Уже когда самолет взлетел и можно было отстегнуться, Симин встала, прошла до туалета и, запершись в кабинке, почувствовала, как грудь разрывают рыдания. Она закусила губу, чтобы не завыть в голос. Через несколько минут, вернувшись на свое место, она до самого Парижа сидела в кресле, уставившись в одну точку, обессилев совершенно.
Пулю, чуть не прикончившую его, Егоров привез из Сирии в стеклянной баночке из-под таблеток валерьянки и поставил на письменный стол на работе. Виктория, едва увидев «эту дрянь», потребовала, чтобы Вася унес ее куда угодно, но подальше с ее глаз.
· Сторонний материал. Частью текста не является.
-- ==== Sys2Proof/Certificates/Slice0/Obligations.lean ====
section
/-! DEFINITION. The statements for the provers. Each docstring names the rules of the spec that the statement formalises. An
equation exec c s = .next t says everything the command does: what t does not name is as in s. -/

section

open Sys2Proof Sys2Proof.Machine Host.Outcome

/-! ### The block as a whole -/

/-- One step runs the command at the front of the queue, on the state with the queue's rest. -/
def Obligations.StepRunsTheFrontCommand : Prop :=
  ∀ (s : State) (c : Instr) (rest : List Instr),
    s.pending = c :: rest → step s = exec c { s with pending := rest }

/-- The model's choice (log entry 4): with no command waiting, an event that is due is put into the queue, else the reference
clock advances by one period. Due is, in this order, a completed frame (R79), a change of station state that the Lease Table
has not taken (R47), the timer at 0 of the entry of lowest index (R11, R54), then at 0 the join hold-off (R108), the census
interval (R110), the census circuit timer (R113), the relay settle timer (R101) and the silence timer (R93); nothing else is
due. Every tenth period is a word time (R91): while RSTn is high the transmitter goes on to the next word of its frame, has
the END's event queued after the last data word, counts the gap of two IDLE words after the END, and has a frame boundary
queued after the gap in INSERTED (R97, R98). Every 25th is a 1 us tick, which counts the relay settle and the silence timer
(R93, R100); every 25000th a 1 ms tick, which counts every entry timer but the term timer (R11) and the timers of the Station
Controller (R105) and queues the tick of the station timestamp (R124) and one tick of the term of each HELD entry, in
ascending order of index (R52). Nothing else changes. The word on ring-out is START, the data words in order and END while a
frame is sent, IDLE otherwise, and none while RSTn is low (R91, R103, R182). -/
def Obligations.IdleBlockRunsItsClock : Prop :=
  (∀ (s : State) (p : Nat), s.pending = [] → p = s.time.phase + 1 →
    (∀ c, s.due = some c → step s = next { s with pending := [c] }) ∧
    (s.due = none → ∃ (t : State) (events ticks : List Instr), step s = next t ∧
      t.time = { phase := p % 25000, micros := if p % 25 = 0 then s.time.micros + 1 else s.time.micros } ∧
      t.frames = s.frames ∧ t.channels = s.channels ∧ t.config = s.config ∧ t.identity = s.identity ∧
      t.rstnLow = s.rstnLow ∧ t.ports = s.ports ∧ t.choices = s.choices ∧ t.lease.waiting = s.lease.waiting ∧
      t.lease.taken = s.lease.taken ∧ t.lease.changes = s.lease.changes ∧ t.line.receiver = s.line.receiver ∧
      t.line.transit = s.line.transit ∧
      (p % 10 ≠ 0 ∨ s.rstnLow = true → events = [] ∧ t.line.transmitter = s.line.transmitter) ∧
      (p % 10 = 0 → s.rstnLow = false →
        (∀ ws sent, s.line.transmitter = .sending ws sent →
          (sent ≤ ws.length → events = [] ∧ t.line.transmitter = .sending ws (sent + 1)) ∧
          (ws.length < sent → t.line.transmitter = s.line.transmitter ∧
            events = if s.line.mode = .draining then [.drainingEndSent] else [.frameEndSent])) ∧
        (s.line.transmitter = .ended → events = [] ∧ t.line.transmitter = .idle 1) ∧
        (∀ owed, s.line.transmitter = .idle (owed + 1) → events = [] ∧ t.line.transmitter = .idle owed) ∧
        (s.line.transmitter = .idle 0 →
          t.line.transmitter = .idle 0 ∧ events = if s.line.mode = .inserted then [.frameBoundary] else [])) ∧
      (∀ timer, s.line.mode = .settling timer →
        t.line.mode = .settling (if p % 25 = 0 then timer - 1 else timer)) ∧
      ((∀ timer, s.line.mode ≠ .settling timer) → t.line.mode = s.line.mode) ∧
      (∀ timer, s.line.detector = .present timer →
        t.line.detector = .present (if p % 25 = 0 then timer - 1 else timer)) ∧
      (s.line.detector = .silent → t.line.detector = .silent) ∧
      (p % 25000 ≠ 0 → t.pending = events ∧ (∀ i, t.entry i = s.entry i) ∧ t.station = s.station) ∧
      (p % 25000 = 0 → t.pending = events ++ .stationTimestampTick :: ticks ∧
        (∃ held : List EntryIx, held.Pairwise (· < ·) ∧
          (∀ i, i ∈ held ↔ ∃ u, s.tenancy i = some u ∧ u.isHeld = true) ∧ ticks = held.map .termTick) ∧
        (∀ i, (t.entry i).generation = (s.entry i).generation ∧
          t.tenancy i = (s.tenancy i).map fun u => { u with state := u.state.tick }) ∧
        t.station = { s.station with
          census := s.station.census.tick
          holdOff := s.station.holdOff.map (· - 1)
          interval := s.station.interval.map (· - 1) }))) ∧
  (∀ serial circuit timer lost origin,
    (EntryState.claiming (.inFlight serial circuit) lost).tick = .claiming (.inFlight serial (circuit - 1)) lost ∧
    (EntryState.releasing (.inFlight serial circuit)).tick = .releasing (.inFlight serial (circuit - 1)) ∧
    (EntryState.backoff timer).tick = .backoff (timer - 1) ∧
    (Census.inFlight serial origin circuit).tick = .inFlight serial origin (circuit - 1)) ∧
  (∀ x : EntryState, (∀ serial circuit lost, x ≠ .claiming (.inFlight serial circuit) lost) →
    (∀ serial circuit, x ≠ .releasing (.inFlight serial circuit)) → (∀ timer, x ≠ .backoff timer) → x.tick = x) ∧
  (∀ s : State,
    (s.frames.arrivals ≠ [] → s.due = some .frameArrival) ∧
    (s.frames.arrivals = [] → s.lease.changes ≠ [] → s.due = some .leaseTableTakesStateChange) ∧
    (s.frames.arrivals = [] → s.lease.changes = [] →
      (∀ i c, s.EntryExpires i c → (∀ j d, j < i → ¬ s.EntryExpires j d) → s.due = some c) ∧
      ((∀ i c, ¬ s.EntryExpires i c) →
        (s.station.holdOff = some 0 → s.due = some .joinHoldOffExpiry) ∧
        (s.station.holdOff ≠ some 0 →
          (s.station.interval = some 0 → s.due = some .censusIntervalExpiry) ∧
          (s.station.interval ≠ some 0 →
            (∀ serial origin, s.station.census = .inFlight serial origin 0 → s.due = some .censusLoss) ∧
            ((∀ serial origin, s.station.census ≠ .inFlight serial origin 0) →
              (s.line.mode = .settling 0 → s.due = some .relaySettleExpiry) ∧
              (s.line.mode ≠ .settling 0 →
                (s.line.detector = .present 0 → s.due = some .upstreamSilent) ∧
                (s.line.detector ≠ .present 0 → s.due = none)))))))) ∧
  ∀ s : State,
    (s.rstnLow = true → s.ringOutWord = none) ∧
    (s.rstnLow = false →
      (∀ owed, s.line.transmitter = .idle owed → s.ringOutWord = some .idle) ∧
      (s.line.transmitter = .ended → s.ringOutWord = some .fin) ∧
      ∀ ws sent, s.line.transmitter = .sending ws sent →
        (sent = 1 → s.ringOutWord = some .start) ∧
        ∀ k w, sent = k + 2 → ws[k]? = some w → s.ringOutWord = some (.data w))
Егорова уже избавили от дренажной трубки под лопаткой. Он шутил, что из нее ненароком и мозг может вытечь, если вовремя не убрать. Врач шутку не оценил. Он грозил майору тяжелыми последствиями такого ранения. Целую лекцию прочел про переломы лопатки, а в случае Егорова еще и с контузией мягких и костных тканей.
Ну нет кусочка лопатки, она на Васину конструкцию в целом никакого влияния не оказывает. Егоров замечал отсутствие юмора у докторов в их ведомственной поликлинике. Залечат безо всяких шуток.
Ходили слухи про некоего полковника, которого насмерть напугали в их поликлинике, сообщив ему о неизлечимой болезни. Он побежал консультироваться в платную клинику, а когда диагноз не подтвердился… Тут слухи разнились: одни говорили, что полковник обещал засудить врача, другие утверждали, что он угрожал врачу табельным оружием, дабы тот почувствовал себя в шкуре настрадавшегося полковника.
У Васи до этого дело не дошло. Но ему пообещали стойкие боли в качестве возможного осложнения. Хирург намучил его перевязками — рана долго мокла, тем более конец весны и начало лета выдались в Москве адски жаркими. Правда, пекло продержалось недолго. Завертела такая непогода, разве только снег не пошел.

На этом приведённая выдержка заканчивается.